I did notice that you said you went to 4 days instead of 3 @Bitesize89 and it is significantly more not only in % terms but also for any new parent from any human perspective but, unfortunately, consulting firms are full of young and ambitious people many of whom don't have families or other commitments that would take away from their careers, and so most of them devote insane hours to work. It may be unfair but those people are your competition when it comes to promotions, not to mention the fact that most of these people also take on extracurricular activities at work, which are usually also seen as a must during any laddering process even though most of these firms call it voluntary.

To get promoted, you'd usually have to be performing at next level for more than a year, often two or more, basically outperforming peers at your level and your management would usually recognise that at every turn. You wouldn't need a battle over this. When a manager says she feels you have some gaps to address, there is no chance you'd get promoted because she would be the one representing you in those laddering meetings and she will be saying exactly that as other managers who feel their reports are ready to be promoted would be singing praises for them.

It's a brutal environment but that's how many of those firms are.

yakamoza · 14/02/2025 18:06

Bitesize89 · 14/02/2025 17:53

Wow I also feel like that comment is extremely discriminatory to someone with kids. Just because I can't cope being three days a week with a workload that would be too much for someone who is 5 days doesn't mean I would struggle if I am now full time and doing ok with my workload.
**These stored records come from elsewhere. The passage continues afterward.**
/-- One filtered discrete input (R58). -/
structure Pin where
  /-- filtered level, true means asserted (02 R58). -/
  asserted : Bool := false
  /-- stuck: ignored until seen deasserted (02 R58). -/
  ignored : Bool := false
  /-- raw instant of the assertion (02 R58). -/
  since : BitVec 64 := 0
  deriving DecidableEq, Repr

/-- Feeds, power states, discretes (chapter 02). -/
structure PowerState where
  /-- feed VIN_A (02 R42). -/
  feedA : Feed := {}
  /-- feed VIN_B (02 R42). -/
  feedB : Feed := {}
  /-- feed that carries the load (02 R43). -/
  carry : Carry := .both
  /-- changeovers since cold reset (02 R44). -/
  changeovers : Nat := 0
  /-- power-fail warning in force (02 R49). -/
  pfw : Bool := false
  /-- W1C pfw_seen (02 PWR_FEED_STATUS). -/
  pfwSeen : Bool := false
  /-- package power state (02 R53). -/
  pstate : PState := .ramp
  /-- est_w, estimated package power (02 PWR_PKG_CAP). -/
  estW : Nat := 0
  /-- RC short_pulses (02 R58). -/
  shortPulses : Nat := 0
  /-- W1C reset_stuck (02 PWR_DISC_STATUS). -/
  resetStuck : Bool := false
  /-- W1C ext_quench_stuck (02 PWR_DISC_STATUS). -/
  quenchStuck : Bool := false
  /-- W1C prot_req_stuck (02 PWR_DISC_STATUS). -/
  protStuck : BitVec 4 := 0
  /-- RESET_N (02 R58). -/
  pinReset : Pin := {}
  /-- EXT_QUENCH_N (02 R58). -/
  pinQuench : Pin := {}
  /-- PROT_REQ_N[n] (02 R58). -/
  pinProt : List (Nat × Pin) := []
  /-- VAON and VAONIO in range (02 R51). -/
  aonRailsOk : Bool := true
  /-- tiles whose assay waits for headroom (02 R55). -/
  assayQueue : List Nat := []
  deriving DecidableEq, Repr

/-- Reset, boot and hallmark (chapter 03). -/
structure RstState where
  /-- RST_CAUSE, always-on (03 RST_CAUSE). -/
  cause : BitVec 32 := 1
  /-- boot stage (03 R85). -/
  stage : BootStage := .rom
  /-- last boot error, Table 3-7 (03 R85). -/
  error : Nat := 0
  /-- BOOT_SRC as sampled (03 R68). -/
  strap : Nat := 0
  /-- REFCLK_SEL as sampled (02 R61). -/
  refSel : Bool := false
  /-- source that booted (03 RST_BOOT_STATUS). -/
  source : Nat := 3
  /-- stages extended into the hallmark (03 RST_BOOT_STATUS). -/
  stages : Nat := 0
  /-- running SHA-384 hallmark (03 R74). -/
  hallmark : List (BitVec 8) := zeroBytes 48
  /-- measurement log, m of each stage (03 R74). -/
  mlog : List (List (BitVec 8)) := []
  /-- slot being read: 0 A, 1 B, 2 host (03 R68). -/
  slotTry : Nat := 0
  /-- slots rejected in this boot (03 R71). -/
  slotBad : List Nat := []
  /-- slot named first in the flash image directory (03 R68). -/
  firstSlot : Nat := 0
  /-- slot named first in the copy of the directory (03 R69). -/
  copySlot : Nat := 0
  /-- raw instant the package reset began (15 R503). -/
  resetAt : BitVec 64 := 0
  /-- time taken to command-ready, us (15 R503). -/
  readyUs : Nat := 0
  /-- firmware release number (15 R503). -/
  fwRelease : BitVec 32 := 0
  /-- the boot in progress is of a warm reset (03 R63). -/
  warmBoot : Bool := false
  /-- the reset in progress is the assay-exit warm reset (19 R454). -/
  assayExit : Bool := false
  /-- a host image load is in progress (03 R70). -/
  loadGo : Bool := false
  /-- raw instant XSPI_RST_N was released; none while it is low (22 R494). -/
  xspiAt : Option (BitVec 64) := none
  /-- die links by 8*low tile + high tile: trained (01 R13). -/
  links : List (Nat × Bool) := []
  deriving DecidableEq, Repr

/-- A queued outbound OMCI message (R160). -/
structure OmciMsg where
  /-- terminal (06 R160). -/
  tid : Nat := 0
  /-- message, trailer included where the device computes it (06 R160). -/
  bytes : List (BitVec 8) := []
  deriving DecidableEq, Repr

/-- One tile die. -/
structure Tile where
  /-- tile state, Table 1-8 (01 R37). -/
  st : TileState := .boot
  /-- rail_ok (02 PWR_TILE_RAIL). -/
  railOk : BitVec 6 := 0
  /-- W1C rail_fault (02 PWR_TILE_RAIL). -/
  railFault : BitVec 6 := 0
  /-- rail enabled and not yet in range (02 R51). -/
  ramping : Option Nat := none
  /-- thermal level (02 R56). -/
  level : Nat := 0
  /-- hottest sensor now (02 PWR_TILE_TEMP). -/
  nowC : Int := -128
  /-- RC highest reading since last read (02 PWR_TILE_TEMP). -/
  peakC : Int := -128
  /-- index of the hottest sensor (18 R504). -/
  hot : Nat := 0
  /-- tile resets since the last package reset (03 RST_TILE_LOG). -/
  resets : Nat := 0
  /-- cause of the last tile reset (03 RST_TILE_LOG). -/
  lastCause : Nat := 0
  /-- W1C overflow per crossing group (03 R79). -/
  cdcOvf : BitVec 9 := 0
  /-- crossings awaiting their handshake (03 R83). -/
  cdcResync : BitVec 9 := 0
  /-- events not yet taken, by 16 x crossing group + lane or sub-port (03 R79). -/
  cdcHeld : List (Nat × Nat) := []
  /-- time unit aligned (05 R131). -/
  aligned : Bool := false
  /-- last measured error, 2^-4 ns (05 R131). -/
  timeErr : Int := 0
  /-- raw instant since which the error exceeds 50 ns (05 R132). -/
  timeErrAt : Option (BitVec 64) := none
  /-- private correction of the tile's time, 2^-16 ns (05 R131). -/
  corr : Int := 0
  /-- the tile's raw counter less the lead tile's; one time clock drives both (05 R115). -/
  rawDiff : BitVec 64 := 0
  /-- lockstep pairs isolated (01 R17). -/
  pairBad : BitVec 2 := 0
  /-- local engines isolated (01 R19). -/
  engBad : List Nat := []
  /-- engine whose task moved to a spare (01 R19). -/
  engMove : List (Nat × Nat) := []
  /-- uplinks of the tile transmit local fault (18 R447). -/
  uplinkFault : Bool := false
  /-- cause of the tile reset in progress (03 RST_TILE_LOG). -/
  resetCause : Nat := 0
  /-- pattern set to run before RUN (anneal by assay) (19 R457). -/
  assayAfter : Option Nat := none
  /-- outbound OMCI messages (06 R160). -/
  omciQ : List OmciMsg := []
  /-- margin_us (08 GS_TILE_STATUS). -/
  marginUs : Nat := 0
  /-- smallest margin of the current second, us (08 GS_TILE_STATUS). -/
  marginCur : Option Nat := none
  deriving DecidableEq, Repr

/-- One Derbex lane (chapter 04). -/
structure Lane where
  /-- current generation (04 LANE_STATUS). -/
  gen : Nat := 0
  /-- generations advertised by the partner (04 LANE_STATUS). -/
  partnerGens : BitVec 4 := 0
  /-- generations whose step failed (04 LANE_STATUS). -/
  failedGens : BitVec 4 := 0
  /-- block lock held (04 LANE_STATUS). -/
  locked : Bool := false
  /-- FS recognised (04 LANE_STATUS). -/
  frameSync : Bool := false
  /-- TX in lull (04 LANE_STATUS). -/
  txLull : Bool := true
  /-- RX in lull (04 LANE_STATUS). -/
  rxLull : Bool := true
  /-- partner signalled LULL (04 LANE_STATUS). -/
  partnerLull : Bool := false
  /-- this end returns the partner's blocks (04 LANE_STATUS). -/
  farLoop : Bool := false
  /-- energy on the RX line (04 LANE_STATUS). -/
  sd : Bool := false
  /-- neg_state (04 LANE_STATUS). -/
  neg : NegState := .down
  /-- block-boundary offset 0-65 (04 LANE_STATUS). -/
  slipPos : Nat := 0
  /-- consecutive valid headers (04 R96). -/
  hdrRun : Nat := 0
  /-- invalid headers among the last 64 blocks, newest in bit 0 (04 R96). -/
  hdrHist : BitVec 64 := 0
  /-- a slip waits for the next block boundary (04 R96). -/
  slipPend : Bool := false
  /-- an FS was recognised since the last frame boundary (04 R105). -/
  fsGot : Bool := false
  /-- blocks received since the last ABIL was sent (04 R93). -/
  abilAge : Nat := 0
  /-- control blocks sent in a near-end loop and not yet back (04 R99). -/
  loopQ : List (BitVec 64) := []
  /-- on a system lane: bytes of the message being received, none until a control block (16 R403). -/
  msgBuf : Option (List (BitVec 8)) := none
  /-- PRBS31 of the TEST blocks sent (04 R91). -/
  prbs : BitVec 31 := 0
  /-- transmit scrambler state (04 R89). -/
  txScr : BitVec 58 := 0
  /-- receive descrambler state (04 R89). -/
  rxScr : BitVec 58 := 0
  /-- own nonce (04 R93). -/
  nonce : BitVec 8 := 0
  /-- generation requested and not yet acknowledged (04 R93). -/
  reqGen : Option Nat := none
  /-- generation being stepped to (04 R93). -/
  stepTo : Option Nat := none
  /-- generation held before the step (04 R94). -/
  stepFrom : Nat := 0
  /-- ABIL with ack naming the new generation received (04 R94). -/
  ackSeen : Bool := false
  /-- raw end of the relock search (04 R98). -/
  relockAt : Option (BitVec 64) := none
  /-- raw end of the 2 ms confirmation time (04 R94). -/
  stepEnd : BitVec 64 := 0
  /-- consecutive frames without FS (04 R105). -/
  fsMiss : Nat := 0
  /-- frame number of the last FS taken (04 R105). -/
  rxFrame : BitVec 16 := 0
  /-- byte 3 of the last FS taken (04 R105). -/
  rxByte3 : BitVec 8 := 0
  /-- byte 4 of the last FS taken (04 R105). -/
  rxByte4 : BitVec 8 := 0
  /-- lasers lit, PHY_STATUS (04 R108). -/
  phyLit : BitVec 3 := 0
  /-- laser fault bits, PHY_STATUS (04 R108). -/
  phyFault : BitVec 3 := 0
  /-- dual-host bit, PHY_STATUS (04 R108). -/
  phyDual : Bool := false
  /-- other host in force, PHY_STATUS (04 R108). -/
  phyOther : Bool := false
  /-- PHY temperature (04 R108). -/
  phyTemp : BitVec 8 := 0
  /-- low byte of the number in force at the PHY (04 R108). -/
  phyNum : BitVec 8 := 0
  /-- consecutive frames with the laser fault clear (06 R162). -/
  lsfClear : Nat := 0
  /-- payload of the LASER block of the last lane frame, before its CRC (04 R110). -/
  laser : BitVec 64 := 0
  /-- payload of the last FS block sent, before its CRC (04 R104). -/
  fsSent : BitVec 64 := 0
  /-- last LOOP request sent (byte 1), 0 none (04 R100). -/
  loopWait : Nat := 0
  /-- role in force of a bonded lane 8-9, taken at a function reset (04 LANE_CFG). -/
  role : Nat := 1
  /-- on a system or test lane: the own nonce is the higher one (04 R93). -/
  leader : Bool := false
  /-- signal detect of G, X and F by the last SD_REPORT of each (04 R109). -/
  chSd : BitVec 3 := 0
  /-- energy code of the last SD_REPORT of G, X and F (04 R108). -/
  chEnergy : List Nat := [0, 0, 0]
  /-- late blocks mod 256, PHY_STATUS (04 R108). -/
  phyLate : BitVec 8 := 0
  /-- CRC errors mod 256, PHY_STATUS (04 R108). -/
  phyCrc : BitVec 8 := 0
  deriving DecidableEq, Repr

/-- One uplink sub-port (R113, R400). -/
structure SubPort where
  /-- enabled (15 R400). -/
  enabled : Bool := false
  /-- line up (10 R278). -/
  up : Bool := false
  /-- default queues created (11 R293). -/
  everEnabled : Bool := false
  /-- raw end of the drain after a disable (15 R400). -/
  drainEnd : Option (BitVec 64) := none
  /-- mode in force, taken at the enable (active of LANE_UPL_MODE) (15 R400). -/
  mode : Nat := 0
  /-- raw end of the frame in progress (11 R305). -/
  busyUntil : BitVec 64 := 0
  deriving DecidableEq, Repr

/-- One performance bin (R165). -/
structure PmBin where
  /-- network second at which the bin opened (06 R165). -/
  key : Nat := 0
  /-- errored seconds (06 R165). -/
  es : Nat := 0
  /-- severely errored seconds (06 R165). -/
  ses : Nat := 0
  /-- unavailable seconds (06 R165). -/
  uas : Nat := 0
  /-- errored blocks (06 R165). -/
  errB : Nat := 0
  /-- blocks (06 R165). -/
  blocks : Nat := 0
  /-- suspect mark (06 R166). -/
  suspect : Bool := false
  /-- network second at which the bin closed (21 R483). -/
  closeSec : Nat := 0
  /-- raw instant at which the bin closed (06 R165). -/
  closedAt : Option (BitVec 64) := none
  /-- final (false while open or provisional) (06 R165). -/
  final : Bool := false
  deriving DecidableEq, Repr

/-- One past second of the availability rule (R164). -/
structure PmSec where
  /-- errored (06 R163). -/
  es : Bool := false
  /-- severely errored (06 R163). -/
  ses : Bool := false
  /-- opening second of the 15-minute bin holding the second (06 R165). -/
  key15 : Nat := 0
  /-- opening second of the 24-hour bin holding the second (06 R165). -/
  key24 : Nat := 0
  deriving DecidableEq, Repr

/-- Line quality of one terminal or one tree (R162-R166). -/
structure PmObj where
  /-- errored blocks of the current second (06 R162). -/
  curErr : Nat := 0
  /-- blocks of the current second (06 R162). -/
  curBlocks : Nat := 0
  /-- a defect of the scope was present in the current second (06 R163). -/
  curDefect : Bool := false
  /-- in unavailable time (06 R164). -/
  unavail : Bool := false
  /-- run of seconds not yet decided, newest first (06 R164). -/
  pend : List PmSec := []
  /-- current 15-minute bin (06 R165). -/
  cur15 : PmBin := {}
  /-- last 32 closed 15-minute bins, newest first (06 R165). -/
  old15 : List PmBin := []
  /-- current 24-hour bin (06 R165). -/
  cur24 : PmBin := {}
  /-- last closed 24-hour bin (06 R165). -/
  old24 : List PmBin := []
  /-- thresholds ES, SES, UAS, errored blocks of the 15-minute bin, 0 off (20 R483). -/
  thr15 : List Nat := []
  /-- thresholds of the 24-hour bin, 0 off (20 R483). -/
  thr24 : List Nat := []
  deriving DecidableEq, Repr

/-- One tree port: protection request and defects (chapter 06). -/
structure Tree where
  /-- LOSt defect (06 R162). -/
  lost : Bool := false
  /-- LFS defect (06 R162). -/
  lfs : Bool := false
  /-- LSF defect (06 R162). -/
  lsf : Bool := false
  /-- consecutive frames with bursts granted and none accepted (06 R162). -/
  noBurstRun : Nat := 0
  /-- errored blocks of the current 1 ms interval (06 R167). -/
  ivErr : Nat := 0
  /-- blocks of the current 1 ms interval (06 R167). -/
  ivBlocks : Nat := 0
  /-- a tree defect was present within the current 1 ms interval (06 R167). -/
  ivDefect : Bool := false
  /-- fast SES condition of the last interval (06 R167). -/
  fastSes : Bool := false
  /-- consecutive intervals with the condition (06 R167). -/
  fastRun : Nat := 0
  /-- consecutive intervals without the condition (06 R167). -/
  clearRun : Nat := 0
  /-- switch request raised (06 R167). -/
  protReq : Bool := false
  /-- ns by which takeovers have moved the upstream reference (17 R432). -/
  upRef : Int := 0
  /-- line quality of the tree (06 R165). -/
  pm : PmObj := {}
  deriving DecidableEq, Repr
Also I shouldn't be looked over for going on maternity leave?

No, you shouldn't be looked over for going on maternity leave, and I didn't say that this is why you are being looked over. What I am saying is that as someone who recently returned from such leave and declared struggles with workload, you can be seen as struggling to perform at level because when being considered for promotion, you'd be compared with your peers, who are working in the same roles or similar roles and not struggling with their workload.

Bitesize89 · 14/02/2025 18:12

Well first of all there are lots of people who do 4 days a week and have kids and have been promoted and it didn't take a full years only a few months acting at that level. I recognize I'm maybe not at that level but you misunderstood what I was trying to say. She is not telling me the skills I need to gain to get to the next level so I can at least start to get them and instead she puts me on a project that is not going to give me time to seek the skills I need to get to the next level but also blocks me from other projects offers I've been given. So it wasn't as if I was unproductive and needed something asap.

OP posts:
yakamoza · 14/02/2025 18:35

Well first of all there are lots of people who do 4 days a week and have kids and have been promoted and it didn't take a full years only a few months acting at that level. I recognize I'm maybe not at that level but you misunderstood what I was trying to say.

I don't want to comment on those lots of people who have kids but have been promoted in few months of acting at next level because obviously I don't know what they do differently. If your firm is very different from what I described as my experience, that's great, and I am sorry if I misunderstood anything.

Wishing you best of luck with whatever you decide to do next!